Competitive Edge Ryman occupies a distinctive niche rather than competing head‑to‑head with typical hotels. It controls several of the largest non‑casino convention resorts in the country, with huge meeting spaces that are expensive and difficult for rivals to replicate. This scale, combined with a focus on group and convention business, creates high switching costs for event planners and provides good visibility into future bookings. The company’s entertainment arm adds another layer: owning iconic country‑music venues and brands that draw fans to its destinations and create cross‑selling opportunities. Partnerships with a major global hotel operator and media‑oriented investors further strengthen distribution and brand reach.
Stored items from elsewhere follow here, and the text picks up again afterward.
/-- 95 section 2.3, `X = 2`. -/
theorem test_dispSvc : afterwards (exec .dispSvc (demo (showing 2)))
    (fun t => t.blk.selOut == 0b1011#4 && t.blk.segOut == 0x4F#8 && t.blk.x == 3) = true := by decide

/-- 95 section 2.3, `X = 3`: the cursor wraps. -/
theorem test_dispSvc_wraps : afterwards (exec .dispSvc (demo (showing 3)))
    (fun t => t.blk.selOut == 0b0111#4 && t.blk.segOut == 0x66#8 && t.blk.x == 0) = true := by decide

/-- 95 section 2.4, `Y = 18`: one before the trigger. -/
theorem test_cntSvc_below_trigger : afterwards
    (exec .cntSvc (demo { quiet with y := ⟨18, by decide⟩, d := ⟨0, 0, 9, 9⟩ }))
    (fun t => t.blk.y.val == 19 && t.blk.d == ⟨0, 0, 9, 9⟩) = true := by decide

/-- The reference build with `TRIGGER = 1`. -/
def everyTick : Config := { referenceConfig with trigger := 1, trigger_pos := by decide }

/-- 95 section 2.4, `TRIGGER = 1`: every service increments. -/
theorem test_cntSvc_trigger_one : afterwards (exec .cntSvc ⟨everyTick, resetBlock everyTick, [], 0⟩)
    (fun t => t.blk.y.val == 0 && t.blk.d == ⟨0, 0, 0, 1⟩) = true := by decide

/-- 95 section 2.5, the carry patterns, each file with the file after INC. -/
theorem test_inc_carries : ([(⟨0, 0, 0, 0⟩, ⟨0, 0, 0, 1⟩), (⟨0, 0, 0, 9⟩, ⟨0, 0, 1, 0⟩), (⟨0, 1, 9, 9⟩, ⟨0, 2, 0, 0⟩),
    (⟨0, 9, 0, 9⟩, ⟨0, 9, 1, 0⟩), (⟨0, 9, 9, 9⟩, ⟨1, 0, 0, 0⟩), (⟨8, 9, 9, 9⟩, ⟨9, 0, 0, 0⟩), (⟨9, 0, 9, 9⟩, ⟨9, 1, 0, 0⟩),
    (⟨9, 9, 0, 9⟩, ⟨9, 9, 1, 0⟩), (⟨9, 9, 9, 0⟩, ⟨9, 9, 9, 1⟩)] : List (DigitFile × DigitFile)).all
    (fun p => bcdInc p.1 == p.2) = true := by decide

/-- 95 W13: `"9999"` wraps to `"0000"`. -/
theorem test_inc_wraps : afterwards (exec .inc (demo { quiet with d := ⟨9, 9, 9, 9⟩ }))
    (fun t => t.blk.d == ⟨0, 0, 0, 0⟩) = true := by decide

/-- 20 R51: the packed form of `"1234"`. -/
theorem test_packed_digits : (DigitFile.packed ⟨1, 2, 3, 4⟩) = 0x1234#16 := by decide

/-- 10 R20's table on the start state of 95 section 2.6: `D X Y PEND_D PEND_C CTRL SEL_OUT SEG_OUT RLD_D RLD_C`. -/
theorem test_packed_block : everythingSet.packed.toNat = 0b0100_0111_0001_0001_10_01101_1_1_111_1011_00000111_1_1 := by
  decide

/-- 95 W15: `TRIGGER * CNT_PERIOD` is one second at the reference values. -/
theorem test_one_second : referenceConfig.trigger * referenceConfig.cntPeriodMicros = 1000000 := by decide

/-- A placed input word is what the next step decodes; a placed service word is the next idle cycle's service vector. -/
theorem test_placed_words : ((State.reset.withFetchWord 8 0x3F).sample.1 = 0x3F#7) ∧
    ∀ sv : SvWord, (sv.getLsbD 2 && !sv.getLsbD 1) = false →
      (State.reset.withService sv).blk.serviceVectorOf (State.reset.withService sv).sample.1 = sv := by decide

/-! Witnesses: for each statement with hypotheses, values that meet all of them together. -/

theorem witness_DecodeOfEncode : (Instr.dispEv 0b101#3 false true).WellFormed = true := by decide

theorem witness_EveryInputWordIsLegal :
    ((0x40#7).getLsbD 6 = true ∧ (0x7F#7).getLsbD 6 = true) ∧
    ((0x03#7).getLsbD 6 = (0x3B#7).getLsbD 6 ∧ (0x03#7).getLsbD 2 = false ∧ (0x3B#7).getLsbD 2 = false ∧
      (0x03#7).getLsbD 1 = (0x3B#7).getLsbD 1 ∧ (0x03#7).getLsbD 0 = (0x3B#7).getLsbD 0) := by decide

theorem witness_ReadingsOfAWordAgree : Instr.cntEv 0b000#3 false true ∈ readingsIn 0x03#7 := by decide

theorem witness_ImpossibleServiceVectorsNeverOccur : (0b111#3 : SvWord) ≠ 0b100#3 ∧ (0b111#3 : SvWord) ≠ 0b101#3 := by decide

/-- Both halves served and triggering, both served below the trigger, and neither served. -/
theorem witness_StepIsTheCycleFunction :
    ((0x40#7).getLsbD 6 = true ∧ (0x03#7).getLsbD 6 = false) ∧
    ((aboutToTrigger ⟨9, 9, 9, 9⟩).serviceVectorOf 0x03#7 = 0b111#3 ∧ (aboutToTrigger ⟨9, 9, 9, 9⟩).y.val + 1 = 20) ∧
    ((showing 3).serviceVectorOf 0x03#7 = 0b011#3 ∧ (showing 3).y.val + 1 ≠ 20) ∧
    quiet.serviceVectorOf 0x03#7 = 0b000#3 := by decide
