-- ==== Sys2Proof/Word.lean ====
section
/-! DEFINITION. The fixed-width words the manual computes with: registers, ring data units, stored
codewords. Register numbers, counts and addresses that are only compared or indexed are `Nat`. -/

namespace Sys2Proof

/-- A byte. -/
abbrev Byte := BitVec 8
/-- A 32-bit register value (R6). -/
abbrev Word := BitVec 32
/-- A 64-bit memory word or machine-time value (R167, R319). -/
abbrev Dword := BitVec 64
/-- A stored (72,64) codeword: 64 data bits and 8 check bits (R319). -/
abbrev Code72 := BitVec 72
/-- The data bits of one ring unit (Table 09.3). -/
abbrev Unit128 := BitVec 128

end Sys2Proof
end

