-- ==== Sys2Proof/Syntax.lean ====
section
/-! DEFINITION. The commands that the device takes, one constructor of `Instr` per row of
spec/opcode_table.json, in the table's order, and the data they carry. The table gives its rows no bits,
so operands are typed data; an index has the type `Fin n` of what it names, so no operand names a unit
that does not exist. What lies outside the device (the flashes, the format parts' memories, the logic a
user places in a zone, pads and pins, the host) shows in operands (assumption log 5). -/

namespace Sys2Proof

/-- A fabric die, 0 to 3 for F1 to F4. -/
abbrev Die := Fin 4

/-- The number of a die (R4): F1 is die 1. -/
def Die.no (d : Die) : Nat := d.val + 1

/-- A zone of a fabric die. -/
structure ZoneId where
  die : Die
  zone : Fin 64
  deriving DecidableEq, Repr

/-- The zone's 12-bit unit ID (R4). -/
def ZoneId.unit (z : ZoneId) : Nat := (z.die.val + 1) * 512 + z.zone.val
/-- The zone's index 64 × (d − 1) + z (R510). -/
def ZoneId.no (z : ZoneId) : Nat := z.die.val * 64 + z.zone.val

/-- A data unit of a ring packet: 128 data bits and the poison and corrected side bits (Table 09.3). -/
structure DataUnit where
  val : Unit128
  poison : Bool
  corrected : Bool
  deriving DecidableEq, Repr

/-- A pad or lane supply (Table 02.8): a bank's VCCIO (bank number (d − 1) × 8 + b), VMIO, VLANE, VLANET; and VCCP,
as the local detectors of the machine I/O and MLINK pads see it (R44). -/
inductive PadSupply
  | vccio (bank : Fin 32)
  | vmio
  | vlane
  | vlanet
  | vccp
  deriving DecidableEq, Repr

/-- A clock loop: the root loop, or the slave loop of a fabric die (R157, R159). -/
inductive LoopId
  | root
  | slave (d : Die)
  deriving DecidableEq, Repr

/-- The initiators of the ring (chapter 09): the user port of a zone, P-die stops 1, 6, 24, 35 and 36,
configuration stop 96 of a die, and the compute link of a die. -/
inductive Initiator
  | zone (z : ZoneId)
  | mlink
  | events
  | smv
  | cam
  | gaf
  | gather (d : Die)
  | link (d : Die)
  deriving DecidableEq, Repr

/-- A stop of the ring network: die 0 is the P-die; the stop number as Table 09.1 lists it. -/
structure StopId where
  die : Fin 5
  stop : Fin 128
  deriving DecidableEq, Repr

/-- A request as an initiator port gives it: the command and class codes of Tables 09.6 and 09.8, the
48-bit ring address, LEN, byte enables and the data units. -/
structure Request where
  cmd : BitVec 5
  cls : Fin 4
  addr : BitVec 48
  len : BitVec 5
  be : BitVec 16
  data : List DataUnit
  deriving DecidableEq, Repr

/-- The statuses with which a zone's logic answers a request at its user target port (Table 09.7). -/
inductive PortStatus
  | ok
  | error
  | poisoned
  | refused
  deriving DecidableEq, Repr

/-- What the moment of a service gives: the answer of a zone's logic to a request at its user target port; and at a bank
of the pool, how many words of a stream request are performed before a compute access falls between them (R348; 0: all that
are left). -/
structure PortReply where
  status : PortStatus
  data : List DataUnit
  words : Nat
  deriving DecidableEq, Repr

/-- A node of the ring network where a packet waits: ring 0 is the P-die ring, 1 to 4 the die rings, 5 the
spine; the position of Table 09.1; direction 0 clockwise; the request or response lane (R277). -/
structure RingNode where
  ring : Fin 6
  pos : Fin 72
  ccw : Bool
  resp : Bool
  deriving DecidableEq, Repr

/-- A store with an ECC test block: a zone's block memories or a pool group's banks (chapter 11). -/
inductive EccUnit
  | zone (z : ZoneId)
  | pool (g : Fin 8)
  deriving DecidableEq, Repr

/-- Where a fabric channel ends: an endpoint of a zone of the die, or a lane transmitter half. -/
inductive ChanEnd
  | zone (z : Fin 64) (ep : Fin 16)
  | lane (quad : Fin 6) (lane : Fin 4) (half : Bool)
  deriving DecidableEq, Repr

/-- Where a fabric channel starts, as the channel frames of its destination fix it (R206): an endpoint of a zone of the
die, or a lane receiver half (R607). -/
inductive ChanSrc
  | zone (z : Fin 64) (ep : Fin 16)
  | lane
  deriving DecidableEq, Repr

/-- A step across the boundary of a zone to the next: to a row or column one lower or one higher. -/
inductive ZoneStep
  | rowDown
  | rowUp
  | colDown
  | colUp
  deriving DecidableEq, Repr

/-- One channel as the channel frames of its source fix it (R206, R207): where it ends, and the boundaries that a longer
route than the shortest crosses, where the tools recorded one. -/
structure Route where
  dst : ChanEnd
  path : Option (List ZoneStep)
  deriving DecidableEq, Repr

/-- The data sources of a cell's flip-flop and its set/reset configuration (Table 07.1). -/
structure FfCfg where
  bypass : Bool
  async : Bool
  srval : Bool
  init : Bool
  deriving DecidableEq, Repr

/-- What CI of the first cell of a carry run is (R202). -/
inductive CarryIn
  | zero
  | one
  | bx0
  | below
  deriving DecidableEq, Repr

/-- The configuration of one logic cell (R193, R194, R201): its table, split and carry mode, and flip-flops. -/
structure CellCfg where
  table : BitVec 64
  split : Bool
  carry : Bool
  runStart : Bool
  ci : CarryIn
  ff0 : FfCfg
  ff1 : FfCfg
  deriving DecidableEq, Repr

/-- The routed inputs of one cell at a zone edge: A to F (bit 0 is A), BX0, BX1, and CE and SR of FF0, FF1. -/
structure CellIn where
  cell : Fin 20480
  inp : BitVec 6
  bx0 : Bool
  bx1 : Bool
  ce0 : Bool
  sr0 : Bool
  ce1 : Bool
  sr1 : Bool
  deriving DecidableEq, Repr

/-- The pre-adder's function (R246). -/
inductive PreAdd
  | dPlusA
  | dMinusA
  | a
  | negA
  deriving DecidableEq, Repr

/-- The addend of an accumulator (R247). -/
inductive Addend
  | zero
  | c
  | pcin
  deriving DecidableEq, Repr

/-- The configuration of one arithmetic slice (R246 to R251). -/
structure SliceCfg where
  pre : PreAdd
  addend : Addend
  sat : Bool
  rsh : Fin 49
  round : Bool
  dual : Bool
  inReg : Bool
  preReg : Bool
  prodReg : Bool
  deriving DecidableEq, Repr

/-- The operands of one slice at a zone edge (Table 08.6); `sub` is ADD/SUB, `en` the edge enable (R247). -/
structure SliceIn where
  slice : Fin 32
  en : Bool
  a : BitVec 24
  d : BitVec 24
  b : BitVec 24
  c : BitVec 48
  pa : Bool
  pb : Bool
  pc : Bool
  pd : Bool
  load : Bool
  sub : Bool
  deriving DecidableEq, Repr

/-- The shape of a memory port (Table 08.1). -/
inductive BmShape
  | s72
  | s36
  | s18
  | s9
  deriving DecidableEq, Repr

/-- What a port's output shows on a write (R224). -/
inductive WriteMode
  | readFirst
  | writeFirst
  | noChange
  deriving DecidableEq, Repr

/-- The mode of a memory's queue controller (Table 08.4). -/
inductive QueueMode
  | none
  | sync
  | channelIn
  | channelOut
  | cascadeMember
  deriving DecidableEq, Repr

/-- The configuration of one block memory (R221, R224, R233, R236). -/
structure MemCfg where
  ecc : Bool
  lent : Bool
  shapeA : BmShape
  shapeB : BmShape
  modeA : WriteMode
  modeB : WriteMode
  outRegA : Bool
  outRegB : Bool
  queue : QueueMode
  fwft : Bool
  cascade : Fin 5
  ae : Nat
  af : Nat
  deriving DecidableEq, Repr

/-- An access of a zone-logic port to a block memory at a zone edge (R223, R231): a write with its data, byte
write enables and W_POISON, or a read; `addr` is the word address of the port's shape. -/
structure BmAccess where
  write : Bool
  addr : BitVec 12
  data : BitVec 72
  lanes : BitVec 8
  poison : Bool
  deriving DecidableEq, Repr

/-- The configuration of one I/O pin (Table 20.4, IOB_PIN_CFG, and its delay taps). -/
structure PinCfg where
  dir : Fin 4
  term : Fin 4
  oeDdr : Bool
  omode : Fin 4
  imode : Fin 4
  std : Fin 32
  outTap : Fin 512
  inTap : Fin 512
  outInit : Bool
  oeInit : Bool
  deriving DecidableEq, Repr

/-- What reaches one pin of the zone's bank at a zone edge (R522, R523): the output bits D (SDR bit 0; DDR bits 0
and 1; SER4 all), the output-enable bits, the pad's bits (bit 0 at the rising edge, in DDR bit 1 at the falling
edge before it, in SER4 the four bits received, oldest first) and SLIP. -/
structure IoIn where
  pin : Fin 48
  d : BitVec 4
  oe : BitVec 2
  sample : BitVec 4
  slip : Bool
  deriving DecidableEq, Repr

/-- What zone logic and the pads present at one rising zone edge: the inputs of cells, slices and pins (one that
is not listed has all inputs 0), O_VALID of the endpoints that accepted no token at this edge, EV_TAKE, and XB_OUT
and XB_OE of the zone's crossbar port (R537). -/
structure EdgeIn where
  cells : List CellIn
  slices : List SliceIn
  ios : List IoIn
  oValid : BitVec 16
  evTake : Bool
  xbOut : BitVec 16
  xbOe : BitVec 16
  deriving DecidableEq, Repr

/-- What the tools' frames of one zone plane mean to the hardware. The manual gives the bits of these
frames only in part (R380: their contents are produced by the tools), so this meaning arrives with the job
that writes the frames (assumption log 6). The parts whose bits the manual does give (MEM_INIT frames,
boundary records, the OWN bit) are read from the stored frames. -/
structure Image where
  refClk : Bool
  div : Nat
  routes : List (Nat × Route)
  ins : List (Nat × ChanSrc)
  cells : List (Nat × CellCfg)
  slices : List (Nat × SliceCfg)
  mems : List (Nat × MemCfg)
  pins : List (Nat × PinCfg)
  vccio : Fin 4
  deriving DecidableEq, Repr

/-- An image that connects and uses nothing: root clock at divider 16. -/
def Image.blank : Image :=
  { refClk := false, div := 16, routes := [], ins := [], cells := [], slices := [],
    mems := [], pins := [], vccio := 3 }

/-- A flash's directory as the port reads it: the primary copy and the copy at 0x0001_0000 (Table 13.3), each from
its first byte. -/
structure FlashDir where
  primary : List Byte
  copy : List Byte
  deriving DecidableEq, Repr

/-- What the bring-up of a fabric die finds: the failing wires of each path of its bridge (R29), and its flash as the
port reads it (R369, R370): the primary directory copy in 1-1-1, and the header read again in 8D-8D-8D (none where the
switch is not made). -/
structure DieUp where
  wires0 : BitVec 8
  wires1 : BitVec 8
  wires2 : BitVec 8
  wires3 : BitVec 8
  dir : List Byte
  again : Option (List Byte)
  deriving DecidableEq, Repr

/-- What the bring-up of each of the four fabric dies finds. -/
structure DiesUp where
  d1 : DieUp
  d2 : DieUp
  d3 : DieUp
  d4 : DieUp
  deriving DecidableEq, Repr

/-- No failing wire and a flash that gives nothing. -/
def DieUp.blank : DieUp := { wires0 := 0, wires1 := 0, wires2 := 0, wires3 := 0, dir := [], again := none }

/-- Nothing found at any die. -/
def DiesUp.blank : DiesUp := { d1 := DieUp.blank, d2 := DieUp.blank, d3 := DieUp.blank, d4 := DieUp.blank }

/-- The same but for die `die` (1 to 4). -/
def DiesUp.set (u : DiesUp) (die : Nat) (up : DieUp) : DiesUp :=
  if die = 1 then { u with d1 := up } else if die = 2 then { u with d2 := up }
  else if die = 3 then { u with d3 := up } else { u with d4 := up }

/-- What the bring-up of die `die` (1 to 4) finds. -/
def DiesUp.die (u : DiesUp) (die : Nat) : DieUp :=
  if die = 1 then u.d1 else if die = 2 then u.d2 else if die = 3 then u.d3 else u.d4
The flip side is concentration risk in group travel, big‑box resorts, and the country‑music ecosystem, all of which are sensitive to economic cycles and trends in business travel and leisure preferences.


Innovation and R&D

Innovation and R&D Ryman is not a heavy research and development spender in a traditional sense; its innovation is more about experience design and data‑driven marketing. The company uses advanced customer relationship tools to better understand guests and fans, personalize offers, and tie together its hotels, venues, and entertainment brands. It is also innovating through concept development—expanding themed restaurant‑entertainment brands, adding new venue concepts, and experimenting with content and media partnerships around the country‑music lifestyle. On the property side, the large, multi‑year capital improvement plan aims to keep its resorts and meeting spaces competitive and differentiated. The key question is whether these experiential and physical investments will consistently translate into higher utilization, stronger pricing power, and enduring brand loyalty.


Summary

Overall, Ryman shows the profile of a specialized hospitality REIT that has moved from crisis recovery to expansion mode. Financial performance has improved dramatically since the pandemic, with growing revenue, restored profitability, and healthier cash generation. At the same time, the company carries substantial leverage and is in the middle of a heavy investment cycle, which raises financial sensitivity to downturns, higher rates, or project missteps. Strategically, its combination of large convention resorts, iconic country‑music and entertainment assets, and powerful partnerships gives it a distinctive and hard‑to‑copy position. Future results will likely hinge on the durability of group travel and event demand, the economic environment, and how effectively management converts its sizable capital spending and entertainment initiatives into long‑term, stable cash flows.